Issue 32, 2016

Formation of nanowires via single particle-triggered linear polymerization of solid-state aromatic molecules

Abstract

Nanowires occupy a prestigious place in nanoelectronics, nanomechanics, and biomimetics. Although there are notable methods to grow nanowires via self-assembly, there is a key drawback in the need to find out the specific conditions appropriate for each system. In this sense, universal techniques to fabricate such nanowires from various organic materials have been sought for the continued progress of the related research field. Here we report one of the promising and facile methodologies to quantitatively produce nanowires with controlled geometrical parameters.

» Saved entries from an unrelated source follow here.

-- ==== Sys2Proof/Tests/Slice0.lean ====
section
/-! SUPPORT. The model's own tests: ill-formed commands are refused, a few commands from small states, the check word the spec
gives, and for every statement a state and operands that meet its hypotheses, clause by clause. -/

namespace Sys2Proof.Tests

open Sys2Proof Sys2Proof.Machine

/-! ## Ill-formed commands -/

theorem test_longParametersAreIllFormed :
    (Instr.stage .east 1 (List.replicate 234 0)).wellFormed = true ∧
      (Instr.stage .east 1 (List.replicate 235 0)).wellFormed = false := by decide +kernel
theorem test_everyRequestWithParametersIsChecked :
    [Instr.status .tap 1 (List.replicate 235 0), .describe .tap 1 (List.replicate 235 0), .readSlot .tap 1 (List.replicate 235 0),
      .readIndex .tap 1 (List.replicate 235 0), .readCounters .tap 1 (List.replicate 235 0),
      .readFaults .tap 1 (List.replicate 235 0), .readConfig .tap 1 (List.replicate 235 0),
      .clearFaults .tap 1 (List.replicate 235 0), .unstage .tap 1 (List.replicate 235 0), .abandon .tap 1 (List.replicate 235 0),
      .commit .tap 1 (List.replicate 235 0), .erase .tap 1 (List.replicate 235 0), .reclaim .tap 1 (List.replicate 235 0),
      .setConfig .tap 1 (List.replicate 235 0), .restart .tap 1 (List.replicate 235 0)].all (fun c => !c.wellFormed) = true := by
  decide +kernel
theorem test_clearFormIsNotAReadCounters :
    (Instr.readCounters .east 1 [0, 1]).wellFormed = false ∧ (Instr.readCounters .east 1 [0, 0]).wellFormed = true ∧
      (Instr.readCounters .east 1 [0, 2]).wellFormed = true ∧ (Instr.readCountersWithClear .east 1 0).wellFormed = true := by
  decide
theorem test_eventsAreWellFormed :
    Instr.powerOn.wellFormed = true ∧ (Instr.eraseCompletion 0).wellFormed = true := by decide

/-! ## The check word, and words of the table -/

theorem test_checkWordOfTheSpec :
    checkWord [0x31, 0x32, 0x33, 0x34, 0x35, 0x36, 0x37, 0x38, 0x39] = 0x29B1 := by decide +kernel
theorem test_noWordSpellsACommand : decodeTableWord 32 5 = none ∧ (State.reset.withFetchWord 32 5).pending = [] := by decide

/-! ## Small states -/

/-- RUNNING with nothing going on and the issue counter at 100. -/
def base : State :=
  { State.reset with resetAsserted := false, opState := .running, issue := some 100 }

/-- The same with a current operation. -/
def atOp (x : CurrentOp) : State :=
  { base with op := x }

/-- The same with a program in progress. -/
def atProgram (x : CurrentOp) (role : ProgramRole) (j : Job) : State :=
  { atOp x with program := some ⟨role, j⟩ }

/-- The same with one bank changed. -/
def atBank (s : State) (u : BankUnit) : State :=
  s.setBank .b3 u

def org : Origin := ⟨.east, 7⟩
def plain : RouteFields := ⟨⟨true, true, false⟩, .pass, none, none⟩
def ent (ch : Nat) : Entry := ⟨ch, .route plain⟩
def gone (ch : Nat) : Entry := ⟨ch, .withdraw⟩
def last : SlotAddr := ⟨31, 63⟩
def frameOf (ch : Nat) : Frame := buildFrame ch [1]
def requestFrame (kind : Byte) (station : Nat) : Frame := buildFrame 0 (byte2 station ++ [0, 7, kind, 0])
def fault1 : FaultRecord := ⟨.voidFault, none, none, none, none, none⟩
def batch1 (step : BatchStep) : Batch := ⟨org, [ent 5, gone 6], 100, 3, 10, .write, step, [none, some last], [[], []], 0⟩
def erase1 (step : EraseStep) (held : List StopCause) : EraseRec := ⟨31, org, none, step, 0, 0, false, held⟩
def reclaim1 (stage : RelocateStage) : ReclaimRec := ⟨31, org, 0, ⟨0, 0, 0, 0⟩, false, stage⟩
def config1 (step : ConfigStep) : ConfigWrite :=
  ⟨org, ConfigRecord.default, step, some .cb, true, some 100, some ⟨33, 15⟩, 0⟩
def hand1 : InHand := ⟨frameOf 5, true, 0, last, false⟩
def queued1 : QueuedRead := ⟨last, .east, 80, false⟩
def mount1 (phase : MountPhase) : Mount :=
  ⟨phase, List.replicate 33 (some 0), last, [], [], [], []⟩
def repair1 (act : RepairAct) : Repair := ⟨last, act, some 5, some 5, some 9⟩
def segState (g : Nat) (x : SegState) (fill : Nat) : State :=
  base.setSeg g ⟨some x, some fill, some 0, some 0⟩
def stagedBy (p : Port) : State :=
  { base with staging := ⟨[ent 5], some p, true, some 1⟩ }

/-! ## A few commands -/

theorem test_resetReleaseBeginsTheMount :
    (match exec .resetRelease State.reset with
     | .next t => decide (t.opState = .mounting) && t.engineReads (.header 0)
     | _ => false) = true := by decide
theorem test_stageOfOneRouteIsAccepted :
    (match exec (.stage .east 9 [1, 1, 0, 5, 3, 1, 0, 0, 0]) base with
     | .next t => decide (t.staging.entries = [ent 5]) && decide (t.staging.owner = some .east)
     | _ => false) = true := by decide
theorem test_frameWithAFailedCheckIsCounted :
    (match exec (.frameArrival .west [0, 5, 1, 9, 0, 0]) base with
     | .next t => decide (t.counters.west.check = 1) && decide (t.counters.west.received = 1)
     | _ => false) = true := by decide +kernel
theorem test_frameWithoutARouteIsCounted :
    (match exec (.frameArrival .west (frameOf 5)) base with
     | .next t => decide (t.counters.west.noRoute = 1)
     | _ => false) = true := by decide +kernel

/-- The STAGE request on the line of section 11.6, sent to station 17 on WEST with tag 30. -/
def stageFrame (side : Byte) : Frame :=
  withCheck [0, 0, 15, 0, 17, 0, 30, 0x11, 0, 1, 1, 0, 0xD2, 5, 1, 2, 0x58, side]
def station17 : State := { base with config := { base.config with values := { base.config.values with station := 17 } } }
theorem test_stageOnTheLineIsAnswered :
    (match exec (.frameArrival .west (stageFrame 2)) station17 with
     | .next t =>
       decide (t.lineTx.west.map Outgoing.frame = some (withCheck [0, 0, 7, 0, 17, 0x80, 30, 0x11, 0, 1])) &&
         decide (t.staging.entries = [⟨210, .route ⟨⟨true, false, true⟩, .pass, some 600, some .west⟩⟩])
     | _ => false) = true := by decide +kernel
theorem test_stageWithoutATapSideIsABadEntry :
    (match exec (.frameArrival .west (stageFrame 0)) station17 with
     | .next t => decide (t.lineTx.west.map Outgoing.frame = some (withCheck [0, 0, 7, 0, 17, 0x80, 30, 0x11, 5, 1]))
     | _ => false) = true := by decide +kernel
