-- ==== Sys2Proof/Machine/MagellanDecoder.lean ====
section
/-! DEFINITION. The Magellan decoder: accumulation, validation, and the two packet variants (spec 43_magellan_decoder R130
to R139). -/

namespace Sys2Proof.Machine

/-- MG_STATUS_ACCEPT (43_magellan_decoder R134): edge-triggered; not a timestamp event. -/
def mgStatusAccept (s : State) : State :=
  let l := statusLocked s.params (readPkt s s.params.msOffLock)
  if l = s.magLocked then s else { s with magLocked := l, curTs := { s.curTs with locked := l }, updated := true }

/-- MG_TIME_ACCEPT (43_magellan_decoder R135), and the raw month out of range (R138: DBG_MALFORMED and nothing else).
(log 12) -/
def mgTimeAccept (s : State) : State :=
  match magellanTimestamp s with
  | none => emit (.dbgMalformed (pktBytes s mgLenTime)) s
  | some ts => acceptTs ts s

/-- MG_FINISH (43_magellan_decoder R132) for a packet of class `c`: the terminator first, then the checksum. -/
def mgFinish (c : PacketClass) (s : State) : State :=
  let n := frameLen c
  endPoll (pktReset (
    if s.pkt.read (n - 1) ≠ s.params.mgLf then emit (.dbgMalformed (pktBytes s n)) s
    else if checksum s n ≠ s.pkt.read (n - 2) then
      emit (.dbgChecksum (checksum s n) (s.pkt.read (n - 2)) (pktBytes s n)) s
    else if c = .magStatus then mgStatusAccept s
    else mgTimeAccept s))

/-- The Magellan decoder's step (43_magellan_decoder R131) for a packet of class `c`. -/
def magellanStep (c : PacketClass) (s : State) : Result :=
  match storePkt (readRing s s.rd) (advanceRd s) with
  | none => .fault .scratchIndex
  | some t => .next (if t.plen.toNat = frameLen c then mgFinish c t else t)

end Sys2Proof.Machine
end

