-- ==== Sys2Proof/Tests/Slice0.lean ====
section
/-! SUPPORT. Tests: words written out from the spec's encodings, ill-formed terms the checks refuse, single steps from the
spec's own examples (95_test_vectors, and the rule each test names), and for every obligation with hypotheses a state that
meets them (`witness_<Name>`). -/

namespace Sys2Proof.Tests

open Sys2Proof.Machine

/-! ## Small states -/

/-- The next state, where there is one. -/
def nextOf : Result → Option State
  | .next t => some t
  | .fault _ => none
  | .refused _ => none

/-- The ring with these bytes from an index on. -/
def ring (i : Byte) (bytes : List Byte) (s : State) : State :=
  match bytes with
  | [] => s
  | b :: rest => ring (i + 1) rest (writeRing i b s)

/-- A scratch memory with these bytes from an address on. -/
def cells (a : Nat) (bytes : List Byte) : Memory :=
  match bytes with
  | [] => []
  | b :: rest => (cells (a + 1) rest).write a b

/-- A poll call in progress, unsynchronized, with this window under RD = 3 and nothing after it. -/
def atWindow (w3 w2 w1 w0 : Byte) : State :=
  ring 0 [w3, w2, w1, w0] { State.reset with busy := true, rd := 3, snap := 4 }

/-- A poll call in progress inside a packet, with these bytes stored and one byte to come. -/
def inPacket (c : PacketClass) (esc : Bool) (stored : List Byte) (b : Byte) : State :=
  ring 0 [b] { State.reset with busy := true, snap := 1, ptype := .known c, plen := BitVec.ofNat 5 stored.length,
                                esc := esc, pkt := cells 0 stored }

/-- The first 19 stored bytes of vector V1's frame F: 12:34:56 on 27/7/2012, locked. -/
def frameF : List Byte :=
  [0x10, 0x8F, 0xAB, 0, 0, 0, 0, 0, 0, 0, 0, 0x03, 0x38, 0x22, 0x0C, 0x1B, 0x07, 0x07, 0xDC]

/-- The first 12 bytes of vector V4's packet H. -/
def packetH : List Byte := [0x24, 0x24, 0x41, 0x00, 0x0C, 0x22, 0x38, 0x0B, 0x0C, 0x5C, 0x00, 0x0C]

/-- The first 15 bytes of vector V7's status packet with the lock bit set. -/
def statusOn : List Byte := [0x24, 0x24, 0x48, 0x01, 0, 0, 0, 0, 0, 0, 0, 0, 0, 0, 0x49]

/-- The first 15 bytes of vector V7's status packet with the lock bit clear. -/
def statusOff : List Byte := [0x24, 0x24, 0x48, 0x00, 0, 0, 0, 0, 0, 0, 0, 0, 0, 0, 0x48]

/-- A synchronizer at the last pulse of its exposure, the pulse of this second missed (45_countdown R171). -/
def lastPulseMissed : State :=
  { inPacket .trimble true frameF 0x03 with explen := 2, remaining := 1, cd := .enabled, link := .active }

In this method, referred to as “Single Particle-Triggered Linear Polymerization (STLiP)”, organic thin films on a supporting substrate were irradiated with high-energy charged particles, accelerated by particle accelerators. Each particle penetrates from the top of the films to the substrate while gradually releasing kinetic energy along its trajectory (ion track), generating reactive intermediates such as radical species that eventually induce propagation reactions. The resulting polymerized products were integrated into nanowires with uniform diameter and length that can be isolated via development with appropriate organic solvents. Considering the widely applicable nature of STLiP to organic materials, the present technique opens a new door for access to a number of functional nanowires and their assembly.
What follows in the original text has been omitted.